Bush `Privatization' Approach Gathers Steam at Local Level

Proponents claim it results in less bureaucracy and greater efficiency

PRESIDENT Bush endorsed the concept of "volunteerism" as vital to democracy in his "thousand-points-of-light" speech four years ago.

Last week President Bush endorsed another potentially far-reaching concept, "privatization." He issued an executive order encouraging state and local agencies to sell public bridges, roads, tunnels, and sewage-treatment plants to private companies. Bush contends, as did the Reagan administration, that private businesses can operate parts of government with greater efficiency and less cost than government can.

Bush's decision indicates the degree to which privatization has become an acceptable alternative at federal, state, and local government levels. Combine this with the growth of voluntarism in the United States as a way to bypass inefficient government or aid the work of institutions, and some experts suggest the US may be altering the way it governs itself.

Since 1988, according to national surveys, voluntarism has increased significantly, even to the point where some volunteers are doing what government and institutions used to do.

"I think we are witnessing a real paradigm shift in American politics," said John Guardiano, a fellow at the Reason Foundation, a Santa Monica, Calif., organization that encourages privatization. "It is a shift away from bureaucratization, away from centralization, toward the use of markets and private initiative at the local and state level. Both political parties are embracing it."

James Pinkerton, a member of the Bush-Quayle '92 Campaign Committee, told an audience at Harvard University recently that President Bush wants to create "a post-bureaucratic society."

"The new paradigm's organizing principle is that government's purpose and method should be defined by the services the people need and want, not by what the system is currently designed to deliver," Mr. Pinkerton said.

Examples of increased voluntarism and privatization can be found in every state.

* In California there are 75 "contract cities." La Mirada, for instance, awards private contracts for everything from police and fire protection to trash collecting and running the library. The town has 60 employees while the same-sized town next door, La Habra, has 300. Officials say La Mirada runs more efficiently than before.

* Parent volunteers at a fund-strapped public school in New York City raised $55,000 last year through dances, food sales, and direct-mail appeals. The money was used for a music teacher's salary, a classroom aide, and art supplies; $30,000 was saved for a computer lab.

* National polls and volunteer organizations report substantial increases in the numbers of volunteers in their 30s and 40s with a willingness either to form new altruistic groups or to help established organizations grapple with critical problems like AIDS and juvenile delinquency.

* In Springfield, Mass., a coalition composed of the local chamber of commerce, the Mitre Corporation, and the superintendent of schools proposed an alternative high school to try to reduce the community's 40 percent dropout rate. The school would combine private and public funds, be open to anyone over 16, and operate nights and weekends as well as weekdays.

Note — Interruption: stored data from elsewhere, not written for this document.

/-- R79: whether an adjustment is transmitted. -/
def phAdjPresent (b : Nat → Nat → Nat) (a c : Nat) : Bool :=
  if a = 1 then phSelector b a c == 0
  else if 2 ≤ a ∧ a ≤ 5 then phSelector b a c < 3
  else if 6 ≤ a ∧ a ≤ 10 then phSelector b a c < 7
  else false

/-- R79: the order of the adjustments: `a` outer, channel inner. -/
def phAdjOrder (b : Nat → Nat → Nat) : List (Nat × Nat) :=
  (List.range' 1 10).flatMap fun a => (List.range (phCount b)).map fun c => (a, c)

/-- How many adjustments are transmitted before that of `(a, c)`. -/
def phAdjRank (b : Nat → Nat → Nat) (a c : Nat) : Nat :=
  ((phAdjOrder b).takeWhile fun x => x != (a, c)).countP fun x => phAdjPresent b x.1 x.2

/-- R77 row 10, R79: the multiplier of abits value `a`, 1 where none is transmitted. -/
def phAdj (r : Rom) (b : Nat → Nat → Nat) (a c : Nat) : Num :=
  if phAdjPresent b a c then tget r.adj (b (7 + 45 * phCount b + 2 * phAdjRank b a c) 2)
  else numOfInt r.sampleKind 1

/-- R77: the bits of the primary header, `crc` of them the audio-header CRC. -/
def phLength (b : Nat → Nat → Nat) (crc : Nat) : Nat :=
  7 + 45 * phCount b + 2 * (phAdjOrder b).countP (fun x => phAdjPresent b x.1 x.2) + crc

/-- 42_framedecoder.md R129, R120: the primary header raises nothing. -/
def PrimaryAccepted (b : Nat → Nat → Nat) : Prop :=
  ∀ c, c < phCount b → phVqStart b c ≤ phActivity b c ∧ phBhuff b c ≠ 7

/-- R77: what one channel holds after its primary header is read. -/
def ChannelLoaded (r : Rom) (b : Nat → Nat → Nat) (c : Nat) (f : ChannelFrame) : Prop :=
  let n := phCount b
  f.subbandActivity.toNat = phActivity b c ∧ f.vqStartSubband.toNat = phVqStart b c
    ∧ f.jointIntensity.toNat = b (7 + 10 * n + 3 * c) 3 ∧ f.transientHuffman.toNat = b (7 + 13 * n + 2 * c) 2
    ∧ f.scalefactorHuffman.toNat = b (7 + 15 * n + 3 * c) 3 ∧ f.bitallocHuffman.toNat = phBhuff b c
    ∧ (∀ a, a < 27 → (vget f.quantSel a).toNat = phSelector b a c)
    ∧ ∀ a, a < 11 → vget f.sfAdj a = phAdj r b a c

/-- R77: the frame halves of all channels after the primary header is read; a channel from `C` on keeps its registers. -/
def ChannelsLoaded (r : Rom) (b : Nat → Nat → Nat) (old new : Vector ChannelFrame 8) : Prop :=
  ∀ c, c < 8 → if c < phCount b then ChannelLoaded r b c (vget new c) else vget new c = vget old c

/-- 60_exceptions.md R265, 48_downmix.md R236, R237: the arrangement of the table for a request and a primary code. -/
def selectedOf (r : Rom) (req primary : Nat) : Option Arrangement :=
  if 10 < req ∨ 9 < primary then none
  else if req = primary then arrangementOf primary else tget r.dmxSelect (req, primary)

/-- 48_downmix.md R236, R237, R239: the level after the adjustment of primary `p` to output `out`. -/
def adjustedLevel (r : Rom) (p out : Arrangement) (flags : Word32) (level clev slev : Num) : Num :=
  let k := r.sampleKind
  if flags.getLsbD 8 = false ∨ p = out then level
  else if p = .f3 ∧ out = .mono then numMul k level (numDiv k (level3dB k) (numAdd k (numOfInt k 1) clev))
  else
    match tget r.dmxAdjust { primary := p, output := out, clev := clev, slev := slev } with
    | some g => numMul k level g
    | none => level

/-- The bits of the view that the arguments give, in packing `p`: the field of `n` bits at bit `off`. -/
def openBits (s : State) (p : Packing) (off n : Nat) : Nat :=
  bitsFrom (restBit s.mem (cursorInit s.args.bufAddr s.args.bufLen p)) off n

/-- The same bits, by offset from the end of the fixed header. -/
def primaryBits (s : State) (p : Packing) (off n : Nat) : Nat := openBits s p (headerLength (openBits s p) + off) n

/-- 42_framedecoder.md R113 to R116, R120, R125, R128, R129: the view and the flags that the arguments give open a frame of
arrangement `a`, decoded to `out` at `lvl`. -/
def FrameOpens (s : State) (p : Packing) (a out : Arrangement) (lvl : Num) : Prop :=
  let b := openBits s p
  s.args.bufAddr ≠ 0#32 ∧ s.args.bufLen ≠ 0#32
    ∧ fsMatch s.mem s.args.bufAddr s.args.bufLen = some p ∧ viewAdmitted s.args.bufAddr p = true
    ∧ HeaderInRange s.rom b ∧ b 85 2 ≠ 3
    ∧ dmxSelect s.rom (b 60 6) s.args.flags (numLoad s.rom.sampleKind s.args.level) s.rom.clev s.rom.slev = some (out, lvl)
    ∧ (s.hook = 0#32 ∨ b 76 1 = 0)
    ∧ PrimaryAccepted (primaryBits s p) ∧ arrangementOf (b 60 6) = some a ∧ phCount (primaryBits s p) = nchOf s.rom a

/-! ### Side information and sample groups -/

/-- 43_subframe.md R146: the scale factors that a channel's header holds, as (subband, slot), in stream order. -/
def scaleSlots (s : State) (c : Nat) : List (Nat × Nat) :=
  (List.range (actOf s c)).flatMap fun sb =>
    (if vqOf s c ≤ sb ∨ vget (vget s.chS c).bitalloc sb ≠ 0#5 then [(sb, 0)] else [])
      ++ (if sb < vqOf s c ∧ vget (vget s.chS c).transitionMode sb ≠ 0#2 then [(sb, 1)] else [])

/-- 43_subframe.md R146: the next `n` scale indices of selector `h`, and the bits that they take. -/
def ScalesAt (s : State) (h n : Nat) (idx : List Int) (used : Nat) : Prop :=
  (h ≤ 4 ∧ ∃ es, es.length = n ∧ (∀ e, e ∈ es → e ∈ tget s.rom.huffScale h) ∧ CodesAt (restBit s.mem s.bc) 0 es
      ∧ idx = runningSums 0 es ∧ used = codesLength es ∧ ∀ i, i ∈ idx → 0 ≤ i ∧ i ≤ 63)
    ∨ (h = 5 ∧ idx = (List.range n).map (fun k => (peek s (6 * k) 6 : Int)) ∧ used = 6 * n)
    ∨ (h = 6 ∧ idx = (List.range n).map (fun k => (peek s (7 * k) 7 : Int)) ∧ used = 7 * n)

/-- 43_subframe.md R152: the next `n` joint scale factors of selector `h`, and the bits that they take. -/
def JointsAt (s : State) (h n : Nat) (vals : List Int) (used : Nat) : Prop :=
  (h ≤ 4 ∧ ∃ es, es.length = n ∧ (∀ e, e ∈ es → e ∈ tget s.rom.huffScale h) ∧ CodesAt (restBit s.mem s.bc) 0 es
      ∧ vals = es.map CodeEntry.value ∧ used = codesLength es)
    ∨ (h = 5 ∧ vals = (List.range n).map (fun k => (peek s (6 * k) 6 : Int)) ∧ used = 6 * n)
    ∨ (h = 6 ∧ vals = (List.range n).map (fun k => (peek s (7 * k) 7 : Int)) ∧ used = 7 * n)

/-- No entry of the codebook begins `off` bits ahead (44_sample_decode.md R160). -/
def NoCodeAt (s : State) (book : Codebook) (off : Nat) : Prop := ∀ e, e ∈ book → peek s off e.len ≠ e.code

* Out of frustration with the legal system, a bodyguard service in Milwaukee is protecting battered women served by the Task Force on Battered Women. A spokeswoman for the organization said, "We are using bodyguards to do what the system is failing to do, and that is to protect women." Last year over 6,000 Milwaukee women asked for restraining orders against husbands or boyfriends.

* A survey by the Mercer Group in Atlanta found that municipalities and county governments in 34 states have contracted with private firms for services. All said they saved money, and 45 percent said service had improved.

To varying degrees, all of the above examples evolved because public institutions are either short staffed, overwhelmed, or underfunded. "Local and state officials are not idealogues," Mr. Guardiano said, "They are interested in policies that work, in providing services, and in balancing their budgets. With cuts in projected revenues, they are being forced to think differently, to turn to the private sector for assistance. Many problems defy federal solutions."

Perhaps the most notable example in recent years of a volunteer in action is Bertha Gilkey and the historic public-housing revolt she started in St. Louis in 1976. Ms. Gilkey organized the tenants to reverse their passivity and reclaim power to maintain a safe, liveable community environment.

Critics of privatization warn that the real issue is not necessarily which entity, public or private, can get the job done. David Osborne, co-author of the book, "Reinventing Government," has written that it is a question of "monopoly vs. competition," and that private monopolies can be equally as inefficient as public monopolies.

Mr. Osborne sees privatization as only one answer, but warns that government cannot be "contracted to the private sector," and in fact must "steer our society."